A:  The choice of materials for effective vibration control is critical.  It is important to remember that energy (e.g.: vibration) is never destroyed, it can only change form.  A component is subjected to a number of sources of vibration and resonance:  A) energy travels from the speaker and air conditioning or heating systems through the floor and up through the equipment rack into the bottom of the component,  B) air-borne energy travels directly from the speaker towards the component's chassis,  C) vibration and resonance are created internally by motors, spinning fans and buzzing transformers.  A correctly designed vibration control product will deal effectively with all of these sources of unwanted vibration and resonance.
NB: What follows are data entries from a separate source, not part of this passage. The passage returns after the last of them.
/-- TIME_RETURN_TIMEOUT (R400). -/
def execTimeReturnTimeout (s : State) : Out :=
  done (if s.onChain && s.sta.head && s.sta.timeOut then
      (s.updSta fun x => { x with timeOut := false, ringOpen := true }).raiseOpen 103 2 0
    else s)

/-! ## Commands (R404) -/

/-- The absent stations of the table. -/
def Station.absentCount (x : Station) : Nat := (x.table.filter fun e => match e.2 with | some e => e.absent | none => false).length

/-- STA_STAT as its register holds it. -/
def Station.statWord (x : Station) : Nat :=
  x.number + 2 ^ 10 * b2n x.numbered + 2 ^ 11 * b2n x.head + 2 ^ 12 * x.generation + 2 ^ 20 * x.count + 2 ^ 31 * b2n x.ringOpen +
    2 ^ 32 * b2n x.dualHead + 2 ^ 33 * b2n x.overflow + 2 ^ 34 * x.absentCount

/-- GET_STATION_STATUS (R404): STA_STAT, STA_INC, STA_TIME, last fleet notice. -/
def execGetStationStatus (via : Via) (s : State) : Out :=
  done (s.mailbox via 0xC050 (reads fun s =>
    [s.sta.statWord, s.sta.inc, signed 48 s.sta.offset + 2 ^ 48 * b2n s.sta.offsetValid] ++
      (match s.sta.fleet with | some (c, a) => [c, a] | none => [0, 0])))

/-- GET_STATION_TABLE (R404): per number, 0 empty, 1 present, 2 absent; incarnation, misses, last REPLY. -/
def execGetStationTable (via : Via) (start count : Nat) (s : State) : Out :=
  done (s.mailbox via 0xC051 fun s =>
    if !s.sta.head || decide (count = 0 ∨ 256 < count ∨ 1023 < start) then (Ans.code .invalidInput, s)
    else (Ans.ok (((List.range count).map fun i => start + i).flatMap fun n =>
      match s.staEntry n with
      | some e => [n, if e.absent then 2 else 1, e.inc.getD 0, e.misses] ++ (List.range 10).map fun i => e.reply.getD i 0
      | none => [n, 0, 0, 0] ++ List.replicate 10 0), s))

/-- ENUMERATE_CHAIN (R396, R404): it is answered when ENUM is back. -/
def execEnumerateChain (via : Via) (s : State) : Out :=
  done (match s.gate via 0xC052, s.sta.head && s.running fnSta && !s.sta.dualHead with
    | .run, true => (s.updSta fun x => { x with enumVia := some via }).enumerate
    | _, _ => s.mailbox via 0xC052 fun s => (if s.sta.head then Ans.wrongState else Ans.code .invalidInput, s))

/-- SEND_STATION_NOTICE (R399, R401, R404): the head queues a notice for a station that is absent or under check. -/
def execSendStationNotice (via : Via) (dest code arg : Nat) (s : State) : Out :=
  done (s.mailbox via 0xC053 fun s =>
    if !s.running fnSta then (Ans.wrongState, s)
    else if (1023 < dest ∧ dest ≠ 0xFFFF) ∨ 255 < code ∨ 2 ^ 24 ≤ arg then (Ans.code .invalidInput, s)
    else match s.sta.head, s.staEntry dest with
      | true, some e =>
        if e.absent || e.checking then (Ans.ok [], s.updStation dest fun e => { e with notices := e.notices ++ [(code, arg)] })
        else (Ans.ok [], s.originate staNotice dest [code, arg])
      | _, _ => (Ans.ok [], s.originate staNotice dest [code, arg]))

end Sys2Proof.Machine
end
Placing a component on a hard, rigid surface will readily allow vibration to easily transfer into the component's chassis.  Even though granite or marble are heavy and massive, they ring significantly when their surface is excited and they do not have any ability to absorb or diffuse vibration - they transfer vibration directly into the component from below.  Most other rigid materials such as concrete, cement, glass, etc. react the same way.  Wood generally acts as the previously mentioned materials but with one significant difference - natural wood is highly resonant and easily imparts its own "resonant signature" or personality to the component in contact with it.  Steel not only rings and transfers energy, it has a strong electro-magnetic interaction with components and cables and is a poor choice as a vibration control material.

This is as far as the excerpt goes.